## [THE TASK]
Restate each record exactly as it was written.

Collected data entries
○ ○ ○ ○ ○ ○ ○

/-- A read of the MXE misses in the translations that are cached (R137). -/
def State.matMisses (s : State) (wg : Nat) (addr : DWord) (n : Nat) : State :=
  let w := s.wgOf wg
  (piecesOf addr.toNat n).foldl (fun t p =>
    t.noteMiss (dieOf w.core) ⟨(s.gridOf w.grid).ctx, some wg⟩ (BitVec.ofNat 64 p.1)) s

/-- A sparse tile's descriptor (R325). -/
structure Tile where
  bitmap : DWord
  values : DWord
  nval : Nat
  fmt : Nat
  kb : Nat
  clean : Bool
  deriving DecidableEq, Repr

/-- The 64 bytes of a descriptor. -/
def Tile.ofBytes (b : List Byte) : Tile :=
  let f := fun o n => leNat ((b.drop o).take n)
  { bitmap := BitVec.ofNat 64 (f 0 8), values := BitVec.ofNat 64 (f 8 8), nval := f 16 4, fmt := f 20 1, kb := f 22 2
    clean := f 21 1 == 0 && f 24 40 == 0 }

/-- Set bits of some bytes. -/
def bitCount (b : List Byte) : Nat := b.foldl (fun n x => n + ((List.range 8).filter fun i => x.getLsbD i).length) 0

/-- Micro-operations of rows of a bitmap, four bytes each (R326). -/
def microOps : Nat → List Byte → Nat
  | 0, _ => 0
  | f + 1, b => if b.isEmpty then 0 else (bitCount (b.take 4) + 7) / 8 + microOps f (b.drop 4)

/-- The bytes that a tile's values occupy (R327). -/
def valueBytes (t : Tile) : Nat := (t.nval * fmtBits t.fmt + 7) / 8

/-! ## Acceptance (R307, R322) -/

/-- The value of CREW that identifies the latch at which a strand waits (R317). -/
def Strand.latchValue (st : Strand) : DWord :=
  match st.block with
  | .crew v => v
  | _ => 0

/-- The strands that have arrived at the latch of a strand: of its gang, with one value of CREW, at one instruction (R317). -/
def State.latch (s : State) (st : Strand) : List (Nat × Strand) :=
  let w := s.wgOf st.wg
  let g := s.gridOf w.grid
  s.strands.filter fun x =>
    let y := s.wgOf x.2.wg
    x.2.block == .crew st.latchValue && x.2.pc == st.pc && y.grid == w.grid && y.w / g.hdr.gang == w.w / g.hdr.gang

/-- Threads of a warp that have arrived at a latch. -/
def arrivedLanes (l : List (Nat × Strand)) (wg warp : Nat) : BitVec 32 :=
  l.foldl (fun m x => if x.2.wg == wg then
    x.2.lanesByWarp.foldl (fun m y => if y.1 == warp then m ||| y.2 else m) m else m) 0

/-- The workgroup key of the member of rank `r`. -/
def State.memberAt (s : State) (st : Strand) (r : Nat) : Nat :=
  let w := s.wgOf st.wg
  let g := s.gridOf w.grid
  ((s.wgs.find? fun x => x.2.grid == w.grid && x.2.w == w.w / g.hdr.gang * g.hdr.gang + r).map (·.1)).getD st.wg

/-- The latch has closed: every existing thread of every named warp has arrived or exited. -/
def State.latchClosed (s : State) (st : Strand) (l : List (Nat × Strand)) : Bool :=
  (crewNames st.latchValue).all fun x =>
    let m := s.memberAt st x.1
    let need := (s.gridAt st).existing x.2 &&& ~~~(tget (s.wgOf m).exited x.2 0)
    (need &&& ~~~(arrivedLanes l m x.2)) == 0
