/-- SAVE_COMPLETE: gang `b` of grid `a`, which has halted, is written out, once nothing writes into its slices and no
pass of it runs; its resources are then free. A member whose image is given up (R56) does not keep the others from theirs. -/
def execSaveComplete : State → Out := act fun s =>
  let gk := s.arg.a
  let k := s.arg.b
  match s.gang gk k with
  | none => s
  | some x =>
    let live := x.members.filter fun m => !(s.wgOf m).lost
    if x.st != .saving || x.members.any s.written || s.imageHeld live ||
        (s.sched.running.any fun r => (tfind s.sched.mxe r.2.1).any fun q => x.members.contains q.wg) then s
    else
      let now := s.mod.tick.toNat
      let ended := fun (t : State) =>
        let t := x.members.foldl (fun t m => t.scrubWg true m) t
        let t := { t with strands := tmap t.strands fun _ z =>
          if x.members.contains z.wg && z.borrowed then { z with parkedOut := true, placed := now } else z }
        let t := t.updGang gk k fun y => { y with st := if (t.gridOf gk).st == .live then .out else .dead, since := now }
        (t.canary (x.quad / 64) 1 3 x.quad ((t.gridOf gk).ctx * 2 ^ 24 + k % 2 ^ 24)).settle gk
      let p := s.updGang gk k fun y => { y with since := now }
      match p.saveStops live with
      | [] => ended (live.foldl State.saveImage p)
      | l => s.imageStops l

/-! ## Restore (R91, R92, R280) -/

/-- The poison of an image's scratchpad and operand buffer goes into the slices (R19). -/
def State.reloadPoison (s : State) (wg : Nat) : State :=
  let w := s.wgOf wg
  let g := s.gridOf w.grid
  let pad := sKey (w.core * 2 ^ 20 + w.soff)
  match g.ctxAreaOf w.w with
  | none => s
  | some a =>
    (List.range ((g.hdr.scratch + g.hdr.obuf) / 64)).foldl (fun (u : State) i =>
      match s.resolve (dieOf w.core) ⟨g.ctx, some wg⟩ .copy (BitVec.ofNat 64 (a + g.padsAt + 64 * i)) 16 with
      | .ok (.loc k) =>
        if s.poisoned k 64 then
          u.poisonAt (if 64 * i < g.hdr.scratch then pad + 64 * i else w.obase + (64 * i - g.hdr.scratch)) 64
        else u
      | _ => u) s

/-- The slices of a workgroup take the bytes of its image, its arrival words are watched again, and its MMAS requests read
their tiles again (R91, R330). An ACQ that waited issues again (R280), and an emulation begins again (R197). -/
def State.reload (s : State) (wg : Nat) : State :=
  let w := s.wgOf wg
  let h := (s.gridOf w.grid).hdr
  let pad := sKey (w.core * 2 ^ 20 + w.soff)
  let s := (s.zeroRange pad h.scratch).zeroRange w.obase h.obuf
  let s := { s with
    mem := mwrite (mwrite s.mem pad (w.kept.take h.scratch)) w.obase (w.kept.drop h.scratch)
    strands := tmap s.strands fun _ z => match z.block with
      | .acq .. => if z.wg == wg then { z with block := .none } else z
      | .emulate word vd m _ => if z.wg == wg then { z with block := .emulate word vd m [] } else z
      | _ => z }
  let s := s.reloadPoison wg
  let s := s.setSched fun d => { d with mxe := tmap d.mxe fun _ r =>
    if r.wg == wg then { r with tile := none, dense := false, assay := false, stream := [] } else r }
  (((s.setHome fun h => { h with words := h.words ++ w.words }).updWg wg fun x =>
    { x with words := [], kept := [], dirty := true }).forgetAsks (.image wg)).forgetHolds (.image wg)

/-- Arrivals that the image took while its gang was out release their waiters (R87, R148). -/
def State.wakeWords (s : State) (wg : Nat) : State :=
  let w := s.wgOf wg
  let pad := sKey (w.core * 2 ^ 20 + w.soff)
  (s.home.words.filter fun x => pad ≤ x && x < pad + (s.gridOf w.grid).hdr.scratch).foldl State.wakeWord s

○ ○ ○ ○ ○ ○ ○

## [ANSWER TO THIS TASK]
/-- A read of the MXE misses in the translations that are cached (R137). -/
def State.matMisses (s : State) (wg : Nat) (addr : DWord) (n : Nat) : State :=
  let w := s.wgOf wg
  (piecesOf addr.toNat n).foldl (fun t p =>
    t.noteMiss (dieOf w.core) ⟨(s.gridOf w.grid).ctx, some wg⟩ (BitVec.ofNat 64 p.1)) s

/-- A sparse tile's descriptor (R325). -/
structure Tile where
  bitmap : DWord
  values : DWord
  nval : Nat
  fmt : Nat
  kb : Nat
  clean : Bool
  deriving DecidableEq, Repr

/-- The 64 bytes of a descriptor. -/
def Tile.ofBytes (b : List Byte) : Tile :=
  let f := fun o n => leNat ((b.drop o).take n)
  { bitmap := BitVec.ofNat 64 (f 0 8), values := BitVec.ofNat 64 (f 8 8), nval := f 16 4, fmt := f 20 1, kb := f 22 2
    clean := f 21 1 == 0 && f 24 40 == 0 }

/-- Set bits of some bytes. -/
def bitCount (b : List Byte) : Nat := b.foldl (fun n x => n + ((List.range 8).filter fun i => x.getLsbD i).length) 0

/-- Micro-operations of rows of a bitmap, four bytes each (R326). -/
def microOps : Nat → List Byte → Nat
  | 0, _ => 0
  | f + 1, b => if b.isEmpty then 0 else (bitCount (b.take 4) + 7) / 8 + microOps f (b.drop 4)

/-- The bytes that a tile's values occupy (R327). -/
def valueBytes (t : Tile) : Nat := (t.nval * fmtBits t.fmt + 7) / 8

/-! ## Acceptance (R307, R322) -/

/-- The value of CREW that identifies the latch at which a strand waits (R317). -/
def Strand.latchValue (st : Strand) : DWord :=
  match st.block with
  | .crew v => v
  | _ => 0

/-- The strands that have arrived at the latch of a strand: of its gang, with one value of CREW, at one instruction (R317). -/
def State.latch (s : State) (st : Strand) : List (Nat × Strand) :=
  let w := s.wgOf st.wg
  let g := s.gridOf w.grid
  s.strands.filter fun x =>
    let y := s.wgOf x.2.wg
    x.2.block == .crew st.latchValue && x.2.pc == st.pc && y.grid == w.grid && y.w / g.hdr.gang == w.w / g.hdr.gang

/-- Threads of a warp that have arrived at a latch. -/
def arrivedLanes (l : List (Nat × Strand)) (wg warp : Nat) : BitVec 32 :=
  l.foldl (fun m x => if x.2.wg == wg then
    x.2.lanesByWarp.foldl (fun m y => if y.1 == warp then m ||| y.2 else m) m else m) 0

/-- The workgroup key of the member of rank `r`. -/
def State.memberAt (s : State) (st : Strand) (r : Nat) : Nat :=
  let w := s.wgOf st.wg
  let g := s.gridOf w.grid
  ((s.wgs.find? fun x => x.2.grid == w.grid && x.2.w == w.w / g.hdr.gang * g.hdr.gang + r).map (·.1)).getD st.wg

/-- The latch has closed: every existing thread of every named warp has arrived or exited. -/
def State.latchClosed (s : State) (st : Strand) (l : List (Nat × Strand)) : Bool :=
  (crewNames st.latchValue).all fun x =>
    let m := s.memberAt st x.1
    let need := (s.gridAt st).existing x.2 &&& ~~~(tget (s.wgOf m).exited x.2 0)
    (need &&& ~~~(arrivedLanes l m x.2)) == 0
/-- SAVE_COMPLETE: gang `b` of grid `a`, which has halted, is written out, once nothing writes into its slices and no
pass of it runs; its resources are then free. A member whose image is given up (R56) does not keep the others from theirs. -/
def execSaveComplete : State → Out := act fun s =>
  let gk := s.arg.a
  let k := s.arg.b
  match s.gang gk k with
  | none => s
  | some x =>
    let live := x.members.filter fun m => !(s.wgOf m).lost
    if x.st != .saving || x.members.any s.written || s.imageHeld live ||
        (s.sched.running.any fun r => (tfind s.sched.mxe r.2.1).any fun q => x.members.contains q.wg) then s
    else
      let now := s.mod.tick.toNat
      let ended := fun (t : State) =>
        let t := x.members.foldl (fun t m => t.scrubWg true m) t
        let t := { t with strands := tmap t.strands fun _ z =>
          if x.members.contains z.wg && z.borrowed then { z with parkedOut := true, placed := now } else z }
        let t := t.updGang gk k fun y => { y with st := if (t.gridOf gk).st == .live then .out else .dead, since := now }
        (t.canary (x.quad / 64) 1 3 x.quad ((t.gridOf gk).ctx * 2 ^ 24 + k % 2 ^ 24)).settle gk
      let p := s.updGang gk k fun y => { y with since := now }
      match p.saveStops live with
      | [] => ended (live.foldl State.saveImage p)
      | l => s.imageStops l

/-! ## Restore (R91, R92, R280) -/

/-- The poison of an image's scratchpad and operand buffer goes into the slices (R19). -/
def State.reloadPoison (s : State) (wg : Nat) : State :=
  let w := s.wgOf wg
  let g := s.gridOf w.grid
  let pad := sKey (w.core * 2 ^ 20 + w.soff)
  match g.ctxAreaOf w.w with
  | none => s
  | some a =>
    (List.range ((g.hdr.scratch + g.hdr.obuf) / 64)).foldl (fun (u : State) i =>
      match s.resolve (dieOf w.core) ⟨g.ctx, some wg⟩ .copy (BitVec.ofNat 64 (a + g.padsAt + 64 * i)) 16 with
      | .ok (.loc k) =>
        if s.poisoned k 64 then
          u.poisonAt (if 64 * i < g.hdr.scratch then pad + 64 * i else w.obase + (64 * i - g.hdr.scratch)) 64
        else u
      | _ => u) s

/-- The slices of a workgroup take the bytes of its image, its arrival words are watched again, and its MMAS requests read
their tiles again (R91, R330). An ACQ that waited issues again (R280), and an emulation begins again (R197). -/
def State.reload (s : State) (wg : Nat) : State :=
  let w := s.wgOf wg
  let h := (s.gridOf w.grid).hdr
  let pad := sKey (w.core * 2 ^ 20 + w.soff)
  let s := (s.zeroRange pad h.scratch).zeroRange w.obase h.obuf
  let s := { s with
    mem := mwrite (mwrite s.mem pad (w.kept.take h.scratch)) w.obase (w.kept.drop h.scratch)
    strands := tmap s.strands fun _ z => match z.block with
      | .acq .. => if z.wg == wg then { z with block := .none } else z
      | .emulate word vd m _ => if z.wg == wg then { z with block := .emulate word vd m [] } else z
      | _ => z }
  let s := s.reloadPoison wg
  let s := s.setSched fun d => { d with mxe := tmap d.mxe fun _ r =>
    if r.wg == wg then { r with tile := none, dense := false, assay := false, stream := [] } else r }
  (((s.setHome fun h => { h with words := h.words ++ w.words }).updWg wg fun x =>
    { x with words := [], kept := [], dirty := true }).forgetAsks (.image wg)).forgetHolds (.image wg)

/-- Arrivals that the image took while its gang was out release their waiters (R87, R148). -/
def State.wakeWords (s : State) (wg : Nat) : State :=
  let w := s.wgOf wg
  let pad := sKey (w.core * 2 ^ 20 + w.soff)
  (s.home.words.filter fun x => pad ≤ x && x < pad + (s.gridOf w.grid).hdr.scratch).foldl State.wakeWord s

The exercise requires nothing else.